• _Task directions_: Copy each line that contains the string "good", taking them from the material.

• _Entries provided_:
/-- R129, R130: feeding bytes one at a time never gives a partial or corrupt dispatch, whatever falls
between them: handler turns, events, other requests, micro-steps, a RESET. From any state that waits
for the first magic byte, a step that sends DISPATCH ends, with the byte it accepts, the whole wire
frame of what is dispatched: the last 7 + len bytes fed since the last RESET, magic and checksum
included. -/
def Obligations.EveryDispatchIsAWholeFrame : Prop :=
  ∀ (s t : State) (k : Nat) (cmd len : Byte) (payload : List Byte),
    s.FramingInv → s.frm.fstate = .magic → s.frm.midx = 0 → s.out = [] →
      runSteps k s = .next t → .dispatch cmd len payload ∈ t.out →
      len.toNat = payload.length ∧ s.cfg.pmin ≤ payload.length ∧
        payload.length < s.cfg.maxPayload ∧ t.frm.fstate = .magic ∧
        wireFrame s.cfg cmd payload <:+ bytesFed [] k s

/-! ### Ring buffer and statistics -/

/-- R201: RB_COPY copies CURSOR and VALID in one step and leaves everything else, IE included. -/
def Obligations.CopyTakesCursorAndValid : Prop :=
  encode .rbCopy = 0x5800000000000000 ∧
  ∀ s : State, exec .rbCopy s =
    .next { s with rbs := { s.rbs with cCursor := s.rbs.cursor, cValid := s.rbs.valid } }

/-- R202, R203: RB_SELECT updates the range first, with strict comparisons, and drives the window of
the new range capped by C_VALID. -/
def Obligations.SelectFollowsTheNewRange : Prop :=
  ∀ (s : State) (x : Word), s.cfg.wf = true → s.rbs.cValid.toNat ≤ s.cfg.cap →
    (encode (.rbSelect x)).toNat = 0x6000000000000000 + x.toNat ∧
    (s.rbs.range = .low ∧ s.cfg.tUp < x.toNat ∨ s.rbs.range = .high ∧ s.cfg.tDown ≤ x.toNat →
      exec (.rbSelect x) s = .next { s with
        rbs := { s.rbs with range := .high },
        out := s.out ++ [.res (BitVec.ofNat 32 (min s.cfg.wHigh s.rbs.cValid.toNat))] }) ∧
    (s.rbs.range = .low ∧ x.toNat ≤ s.cfg.tUp ∨ s.rbs.range = .high ∧ x.toNat < s.cfg.tDown →
      exec (.rbSelect x) s = .next { s with
        rbs := { s.rbs with range := .low },
        out := s.out ++ [.res (BitVec.ofNat 32 s.rbs.cValid.toNat)] })

/-- R212, R203: with C_VALID ≥ SHORT the window that RB_SELECT drives lies in [SHORT, C_VALID], so the
RB_STATS that follows with it starts and records no fault. -/
def Obligations.SelectedWindowIsAccepted : Prop :=
  ∀ (s : State) (x : Word), s.cfg.wf = true → s.rbs.cValid.toNat ≤ s.cfg.cap →
    s.cfg.short ≤ s.rbs.cValid.toNat →
      ∃ t w, exec (.rbSelect x) s = .next t ∧ t.out = s.out ++ [.res w] ∧
        s.cfg.short ≤ w.toNat ∧ w.toNat ≤ s.rbs.cValid.toNat ∧
        ∃ u, exec (.rbStats w) t = .next u ∧ u.fault = t.fault ∧ u.op ≠ .idle

/-- R215, R202: a sequence of RB_SELECT requests with estimates all in [T_DOWN, T_UP] never changes
the range; a change to HIGH_RATE needs an estimate above T_UP, and a change back one below T_DOWN. -/
def Obligations.EstimatesInTheBandKeepTheRange : Prop :=
  (∀ (s : State) (xs : List Word) (rest : List Move), s.Ready → s.op = .idle →
    s.moves = xs.map (fun x => .request (encode (.rbSelect x))) ++ rest →
    (∀ x ∈ xs, s.cfg.tDown ≤ x.toNat ∧ x.toNat ≤ s.cfg.tUp) →
      ∃ t, runSteps xs.length s = .next t ∧ t.moves = rest ∧ t.rbs.range = s.rbs.range) ∧
  ∀ (s t : State) (x : Word), exec (.rbSelect x) s = .next t → t.rbs.range ≠ s.rbs.range →
    t.rbs.range = .high ∧ s.cfg.tUp < x.toNat ∨ t.rbs.range = .low ∧ x.toNat < s.cfg.tDown

/-- R204, R206, R255: the first micro-step of RB_STATS. With C_VALID < SHORT it ends the operation with
every S_* register 0 and the result 0, whatever the window; otherwise a window outside
[SHORT, C_VALID] records BAD_WINDOW, and a good window only puts the operation in progress. -/
def Obligations.StatsFirstMicroStep : Prop :=
  ∀ (s : State) (w : Word),
    (s.rbs.cValid.toNat < s.cfg.short → exec (.rbStats w) s = .next { s with
      snap := ⟨false, 0, 0, 0, 0, 0, 0, 0, 0, false⟩, out := s.out ++ [.res 0] }) ∧
    (s.cfg.short ≤ s.rbs.cValid.toNat →
      w.toNat < s.cfg.short ∨ s.rbs.cValid.toNat < w.toNat → exec (.rbStats w) s =
        .next { s with fault := some ⟨.badWindow, .request (encode (.rbStats w))⟩ }) ∧
    (s.cfg.short ≤ w.toNat → w.toNat ≤ s.rbs.cValid.toNat → exec (.rbStats w) s =
      .next { s with op := .rbStats ⟨w, 0, ⟨List.range (s.cfg.pcw / 8), 0⟩, 0, 0, 0⟩ })

/-- R205, R206, R207: a whole RB_STATS with a good window, undisturbed by handlers and whatever the
byte orders, writes the sums over the entries from C_CURSOR, the rates and the tolerance, drives 1 and
leaves the port idle; where the total or a rate does not fit in 32 bits it records OVERFLOW and writes
no snapshot. The number of steps rests on the model's reading of the micro-steps
(notes/assumptions/14.md). -/
def Obligations.UndisturbedStatsComputeTheSnapshot : Prop :=
  ∀ (s : State) (w : Word) (rest : List Move),
    s.Ready → s.RingInv → s.op = .idle →
    s.cfg.short ≤ w.toNat → w.toNat ≤ s.rbs.cValid.toNat →
    s.moves = .request (encode (.rbStats w)) ::
      (List.replicate (w.toNat * (s.cfg.pcw / 8) + 1) .micro ++ rest) →
    (s.copySum w.toNat < 2 ^ 32 → s.cfg.k * s.copySum w.toNat / w.toNat < 2 ^ 32 →
      s.cfg.k * s.copySum s.cfg.short / s.cfg.short < 2 ^ 32 →
      runSteps (w.toNat * (s.cfg.pcw / 8) + 2) s = .next { s with
        moves := rest, picks := s.picks.drop (w.toNat * (s.cfg.pcw / 8)), out := [.res 1],
        snap := {
          avail := true
          window := BitVec.ofNat 8 w.toNat
          total := BitVec.ofNat 32 (s.copySum w.toNat)
          newer := BitVec.ofNat 32 (s.copySum (w.toNat / 2))
          older := BitVec.ofNat 32 (s.copySum w.toNat - s.copySum (w.toNat / 2))
          short := BitVec.ofNat 32 (s.copySum s.cfg.short)
          rlong := BitVec.ofNat 32 (s.cfg.k * s.copySum w.toNat / w.toNat)
          rshort := BitVec.ofNat 32 (s.cfg.k * s.copySum s.cfg.short / s.cfg.short)
          tol := BitVec.ofNat 32 (if s.copySum w.toNat = 0 then 0
            else s.cfg.k2 / Nat.sqrt (s.copySum w.toNat))
          tolv := decide (1 ≤ s.copySum w.toNat) } }) ∧
    (2 ^ 32 ≤ s.copySum w.toNat ∨ 2 ^ 32 ≤ s.cfg.k * s.copySum w.toNat / w.toNat ∨
      2 ^ 32 ≤ s.cfg.k * s.copySum s.cfg.short / s.cfg.short →
      ∃ t, runSteps (w.toNat * (s.cfg.pcw / 8) + 2) s = .next t ∧
        t.fault = some ⟨.overflow, .request (encode (.rbStats w))⟩ ∧
        t = { s with moves := rest, picks := t.picks, out := [], op := t.op, fault := t.fault })

/-- R208: RB_EXCURSION on an available snapshot, with exact products and a strict comparison;
STATS_UNAVAILABLE otherwise. -/
def Obligations.ExcursionTest : Prop :=
  encode .rbExcursion = 0x7000000000000000 ∧
  ∀ s : State,
    (s.snap.avail = true → exec .rbExcursion s = .next { s with
      out := s.out ++ [.res (if ((s.snap.rlong.toNat : Int) - s.snap.rshort.toNat) ^ 2 >
        s.cfg.excMult * (s.snap.rlong.toNat * s.cfg.excScale / s.cfg.short : Nat)
        then 1 else 0)] }) ∧
    (s.snap.avail = false → exec .rbExcursion s =
      .next { s with fault := some ⟨.statsUnavailable, .request 0x7000000000000000⟩ })

/-- R209: RB_DRIFT on an available snapshot, with exact products and a strict comparison;
STATS_UNAVAILABLE otherwise. -/
def Obligations.DriftTest : Prop :=
  encode .rbDrift = 0x7800000000000000 ∧
  ∀ s : State,
    (s.snap.avail = true → exec .rbDrift s = .next { s with
      out := s.out ++ [.res (if ((s.snap.newer.toNat : Int) - s.snap.older.toNat) ^ 2 >
        s.cfg.driftC * (s.snap.newer.toNat + s.snap.older.toNat : Nat) then 1 else 0)] }) ∧
    (s.snap.avail = false → exec .rbDrift s =
      .next { s with fault := some ⟨.statsUnavailable, .request 0x7800000000000000⟩ })

/-- R210: RB_SHRINK cuts the live VALID to SHORT and touches nothing else: not CURSOR, the entries,
C_VALID, the snapshot or IE. -/
def Obligations.ShrinkCutsTheLiveCount : Prop :=
  encode .rbShrink = 0x8000000000000000 ∧
  ∀ s : State, exec .rbShrink s = .next { s with
    rbs := { s.rbs with valid := BitVec.ofNat 8 (min s.rbs.valid.toNat s.cfg.short) } }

• _Task output_:
[SHORT, C_VALID] records BAD_WINDOW, and a good window only puts the operation in progress. -/
/-- R205, R206, R207: a whole RB_STATS with a good window, undisturbed by handlers and whatever the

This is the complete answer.